🧠 Hybrid Search (BM25 + RRF)
HyperspaceDB combines Hyperbolic Vector Search with state-of-the-art BM25 Lexical Ranking to deliver maximum retrieval accuracy.
Conceptual Flow
- Semantic Branch (Dense): Finds conceptually similar items using HNSW (L2, Cosine, Poincaré).
- Lexical Branch (Sparse): Finds exact token matches using a BM25-optimized inverted index.
- Fusion Layer: Scores from both branches are fused using Reciprocal Rank Fusion (RRF) or Linear Weighted Fusion.

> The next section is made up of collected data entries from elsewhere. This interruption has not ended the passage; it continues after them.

-- ==== Sys2Proof/Safety.lean ====
section
/-! DEFINITION. The terms claims are made in: the invariant of the state, what a step never changes, the
frames of the instructions, and what a safe run is. -/

namespace Sys2Proof.Machine

/-! ### The invariant -/

/-- A device in canonical form. -/
abbrev Device.wf (d : Device) : Prop :=
  match d with
  | .memory m => m.wf
  | .other _ _ => True

/-- The invariant of the state: slot 0 of the register file holds 0 (R21, R22); every Memory Device is in
canonical form and holds no byte outside its size (R44); the handles of the region table are distinct
and were handed out (R49). -/
abbrev State.wf (s : State) : Prop :=
  s.regs[0] = 0#32 ∧ (∀ r ∈ s.regions, r.device.wf) ∧
  s.regions.Pairwise (fun r q => r.handle ≠ q.handle) ∧ ∀ r ∈ s.regions, r.handle < s.nextHandle

/-! ### The topology of memory, which a run never changes (R29, R44, R70) -/

/-- What a device is, without what it holds. -/
inductive DeviceKind where
  | memory (size : Nat)
  | other (id : Nat)
  deriving DecidableEq, Repr

def Device.kind : Device → DeviceKind
  | .memory d => .memory d.size
  | .other id _ => .other id

/-- A region without what its device holds. -/
structure RegionShape where
  handle : Nat
  kind : DeviceKind
  start : Word
  last : Word
  remap : Bool
  deriving DecidableEq, Repr

def Region.shape (r : Region) : RegionShape :=
  { handle := r.handle, kind := r.device.kind, start := r.start, last := r.last, remap := r.remap }

/-- The region table without what the devices hold. -/
def topology (rs : List Region) : List RegionShape := rs.map Region.shape

/-! ### Frames: what an instruction leaves unchanged -/

/-- `t` is `s` but for general register `r`, which reads `v`. -/
structure OnlyReg (s t : State) (r : RegIdx) (v : Word) : Prop where
  result : t.readReg r = v
  others : ∀ q, q ≠ r → t.readReg q = s.readReg q
  pc : t.pc = s.pc
  hi : t.hi = s.hi
  lo : t.lo = s.lo
  status : t.status = s.status
  regions : t.regions = s.regions
  handles : t.nextHandle = s.nextHandle

/-- `t` is `s` but for `hi` and `lo`, which hold the values given. -/
structure OnlyHiLo (s t : State) (hi lo : Word) : Prop where
  newHi : t.hi = hi
  newLo : t.lo = lo
  regs : t.regs = s.regs
  pc : t.pc = s.pc
  status : t.status = s.status
  regions : t.regions = s.regions
  handles : t.nextHandle = s.nextHandle

/-- `t` is `s` but for `pc`, which holds the value given. -/
structure OnlyPc (s t : State) (pc : Word) : Prop where
  newPc : t.pc = pc
  regs : t.regs = s.regs
  hi : t.hi = s.hi
  lo : t.lo = s.lo
  status : t.status = s.status
  regions : t.regions = s.regions
  handles : t.nextHandle = s.nextHandle

/-- `t` is `s` but for the run status. -/
structure OnlyStatus (s t : State) (st : RunStatus) : Prop where
  newStatus : t.status = st
  regs : t.regs = s.regs
  pc : t.pc = s.pc
  hi : t.hi = s.hi
  lo : t.lo = s.lo
  regions : t.regions = s.regions
  handles : t.nextHandle = s.nextHandle

/-- `t` is `s` but for the region table. -/
structure OnlyRegions (s t : State) (rs : List Region) : Prop where
  newRegions : t.regions = rs
  regs : t.regs = s.regs
  pc : t.pc = s.pc
  hi : t.hi = s.hi
  lo : t.lo = s.lo
  status : t.status = s.status
  handles : t.nextHandle = s.nextHandle

/-! ### Accesses that reach a Memory Device -/

/-- The global address `a` resolves to region `r`, whose device is the Memory Device `d`, and an access of
this width there stays inside it (R47, R51). -/
structure Reaches (s : State) (n : Width) (a : Word) (r : Region) (d : MemoryDevice) : Prop where
  resolves : resolve s.regions a = some r
  memory : r.device = .memory d
  inside : (r.translate a).toNat + n.bytes ≤ d.size

/-- The byte of `d` that is `i` bytes after the one global address `a` of region `r` stands for. -/
def byteAfter (r : Region) (d : MemoryDevice) (a : Word) (i : Nat) : Byte :=
  d.mem.read ((r.translate a).toNat + i)

/-- The one addressing mode (R180; the wrap is D14): the effective address is the base register plus the
SIGNED reading of the displacement, modulo 2^32. -/
def EffectiveAddressRule : Prop :=
  ∀ (s : State) (rs : RegIdx) (imm : Imm),
    effectiveAddress s rs imm = BitVec.ofInt 32 (((s.readReg rs).toNat : Int) + imm.toInt)

/-! ### Shapes of results -/

/-- The instruction answers a next state that differs from `s` in the run status alone, which is now the
fatal condition `c` (R250, R260). -/
def StopsWith (i : Instr) (s : State) (c : FatalCondition) : Prop :=
  ∃ t, exec i s = .next t ∧ OnlyStatus s t (.fault c)

/-- The result of an R-format instruction that writes `x[rd]`: `f x[rs] x[rt] shamt` and nothing else; with
`rd = 0`, `ZeroRegisterWrite` and nothing else (R92); ZeroDestinationComesFirst says with which word. -/
def RegResult (mk : RegIdx → RegIdx → RegIdx → Shamt → Instr) (f : Word → Word → Shamt → Word) : Prop :=
  ∀ rs rt rd shamt s,
    (rd ≠ 0#5 → ∃ t, exec (mk rs rt rd shamt) s = .next t ∧
      OnlyReg s t rd (f (s.readReg rs) (s.readReg rt) shamt)) ∧
    (rd = 0#5 → ∃ w, StopsWith (mk rs rt rd shamt) s (.zeroRegisterWrite w))

/-- The result of an I-format instruction that writes `x[rt]`: `f x[rs] imm` and nothing else; with
`rt = 0`, `ZeroRegisterWrite` and nothing else (R93); ZeroDestinationComesFirst says with which word. -/
def ImmResult (mk : RegIdx → RegIdx → Imm → Instr) (f : Word → Imm → Word) : Prop :=
  ∀ rs rt imm s,
    (rt ≠ 0#5 → ∃ t, exec (mk rs rt imm) s = .next t ∧ OnlyReg s t rt (f (s.readReg rs) imm)) ∧
    (rt = 0#5 → ∃ w, StopsWith (mk rs rt imm) s (.zeroRegisterWrite w))

/-- The result of a load from a Memory Device: `x[rt]` receives `f` of the bytes from the effective
address on, and nothing else changes, memory included. -/
def LoadResult (mk : RegIdx → RegIdx → Imm → Instr) (n : Width) (f : (Nat → Byte) → Word) : Prop :=
  ∀ rs rt imm s r d, rt ≠ 0#5 → Reaches s n (effectiveAddress s rs imm) r d →
    ∃ t, exec (mk rs rt imm) s = .next t ∧
      OnlyReg s t rt (f (byteAfter r d (effectiveAddress s rs imm)))

/-- The result of a store into a Memory Device of width `n` whose `i`-th byte is `f x[rt] i`: that device
holds those bytes from the effective address on and is otherwise as before; every global address
outside the bytes stored reads as before; every other region, one that no address resolves to among
them, is as before and in its place; nothing else changes. -/
def StoreResult (mk : RegIdx → RegIdx → Imm → Instr) (n : Width) (f : Word → Nat → Byte) : Prop :=
  ∀ rs rt imm s r d, s.wf → Reaches s n (effectiveAddress s rs imm) r d →
    ∃ t d' front back, exec (mk rs rt imm) s = .next t ∧ s.regions = front ++ r :: back ∧
      (∀ q ∈ front, q.covers (effectiveAddress s rs imm) = false) ∧
      OnlyRegions s t (front ++ { r with device := .memory d' } :: back) ∧
      Reaches t n (effectiveAddress s rs imm) { r with device := .memory d' } d' ∧
      d'.size = d.size ∧
      (∀ i, i < n.bytes → byteAfter r d' (effectiveAddress s rs imm) i = f (s.readReg rt) i) ∧
      (∀ k, k < (r.translate (effectiveAddress s rs imm)).toNat ∨
        (r.translate (effectiveAddress s rs imm)).toNat + n.bytes ≤ k → d'.mem.read k = d.mem.read k) ∧
      (∀ a, a.toNat < (effectiveAddress s rs imm).toNat ∨
        (effectiveAddress s rs imm).toNat + n.bytes ≤ a.toNat →
        peekByte t.regions a = peekByte s.regions a) ∧
      (∀ a q, resolve s.regions a = some q → q ≠ r → resolve t.regions a = some q)

/-- A conditional branch: the target, pc plus the signed immediate modulo 2^32, if the condition holds of
`x[rs]` and `x[rt]`; else the pc stays; nothing else changes. `pc` is the advanced pc. -/
def BranchResult (mk : RegIdx → RegIdx → Imm → Instr) (cond : Word → Word → Prop) : Prop :=
  ∀ rs rt imm s, ∃ t, exec (mk rs rt imm) s = .next t ∧
    (cond (s.readReg rs) (s.readReg rt) →
      OnlyPc s t (BitVec.ofInt 32 ((s.pc.toNat : Int) + imm.toInt))) ∧
    (¬ cond (s.readReg rs) (s.readReg rt) → OnlyPc s t s.pc)

/-- The value BLTZAL and BGEZAL test (R201): `x[rs]` after the link write. -/
def linkedValue (s : State) (rs : RegIdx) : Word :=
  if rs = 31#5 then s.pc + 4#32 else s.readReg rs

/-- A linking branch: x[31] is the advanced pc plus 4 whether or not it branches; the condition is of
`x[rs]` after that write; no other register and nothing else but pc changes. -/
def LinkBranchResult (mk : RegIdx → Imm → Instr) (cond : Word → Prop) : Prop :=
  ∀ rs imm s, ∃ t u, exec (mk rs imm) s = .next t ∧ OnlyReg s u 31#5 (s.pc + 4#32) ∧
    (cond (linkedValue s rs) → OnlyPc u t (BitVec.ofInt 32 ((s.pc.toNat : Int) + imm.toInt))) ∧
    (¬ cond (linkedValue s rs) → OnlyPc u t s.pc)

/-- The instruction is a branch or a jump (45_branch_jump.md). -/
def writesPc : Instr → Bool
  | .beq _ _ _ | .bne _ _ _ | .blez _ _ _ | .bgtz _ _ _ | .bltz _ _ | .bgez _ _ | .bltzal _ _ | .bgezal _ _
  | .j _ | .jal _ | .jr _ _ _ _ | .jalr _ _ _ _ => true
  | _ => false

/-- The instruction writes memory (R40). -/
def writesMemory : Instr → Bool
  | .sb _ _ _ | .shw _ _ _ | .sw _ _ _ => true
  | _ => false

/-- The instruction writes hi or lo (R26). -/
def writesHiLo : Instr → Bool
  | .mult _ _ _ _ | .multu _ _ _ _ | .div _ _ _ _ | .divu _ _ _ _ | .mthi _ _ _ _ | .mtlo _ _ _ _ => true
  | _ => false

/-- The general register an instruction writes (R33), if it writes one. -/
def destination (i : Instr) : Option RegIdx :=
  match i with
  | .mult _ _ _ _ | .multu _ _ _ _ | .div _ _ _ _ | .divu _ _ _ _ | .mthi _ _ _ _ | .mtlo _ _ _ _
  | .jr _ _ _ _ | .jalr _ _ _ _ => none
  | .jal _ | .bltzal _ _ | .bgezal _ _ => some 31#5
  | i => i.testedField

/-! ### Runs -/

/-- A run of at most `k` steps in which no fatal condition arises and no step is missing. -/
def safeRun (k : Nat) (s : State) : Prop :=
  ∃ t, run k s = .next t ∧ ∀ c, t.status ≠ .fault c

end Sys2Proof.Machine
end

RRF Score = 1/(k + rank_vec) + 1/(k + rank_lex) (where k defaults to 60).
BM25 Options
You can tune the lexical scavenger by providing a bm25 configuration:
method:"bm25"(classic),"bm25plus"(recommended for long docs),"lucene","atire".k1: Term frequency saturation (default 1.2).b: Length normalization impact (default 0.75).language: Stemmer choice (e.g."english","russian").
API Usage
Python
results = client.search(
vector=query_vector,
hybrid_query="apple macbook air",
hybrid_alpha=0.7, # 70% vector weight
top_k=10,
bm25={
"method": "bm25plus",
"language": "english"
}
)
TypeScript
const results = await client.search(vector, 10, "collection", {
hybridQuery: "apple macbook",
hybridAlpha: 0.7,
bm25: { method: "bm25plus" }
});
Rust
#![allow(unused)] fn main() { let results = client.search(SearchRequest { collection: "docs".into(), vector: query_vector, top_k: 10, hybrid_query: Some("macbook".into()), hybrid_alpha: Some(0.7), bm25_options: Some(Bm25Options { method: "bm25plus".into(), ..Default::default() }), ..Default::default() }).await?; }
Tokenization
The engine uses a built-in multi-lingual tokenizer that performs:
- Case folding (lower-casing).
- Alpha-numeric filtering.
- Stop-word removal (optional).
- Language-specific stemming based on
bm25_options.language.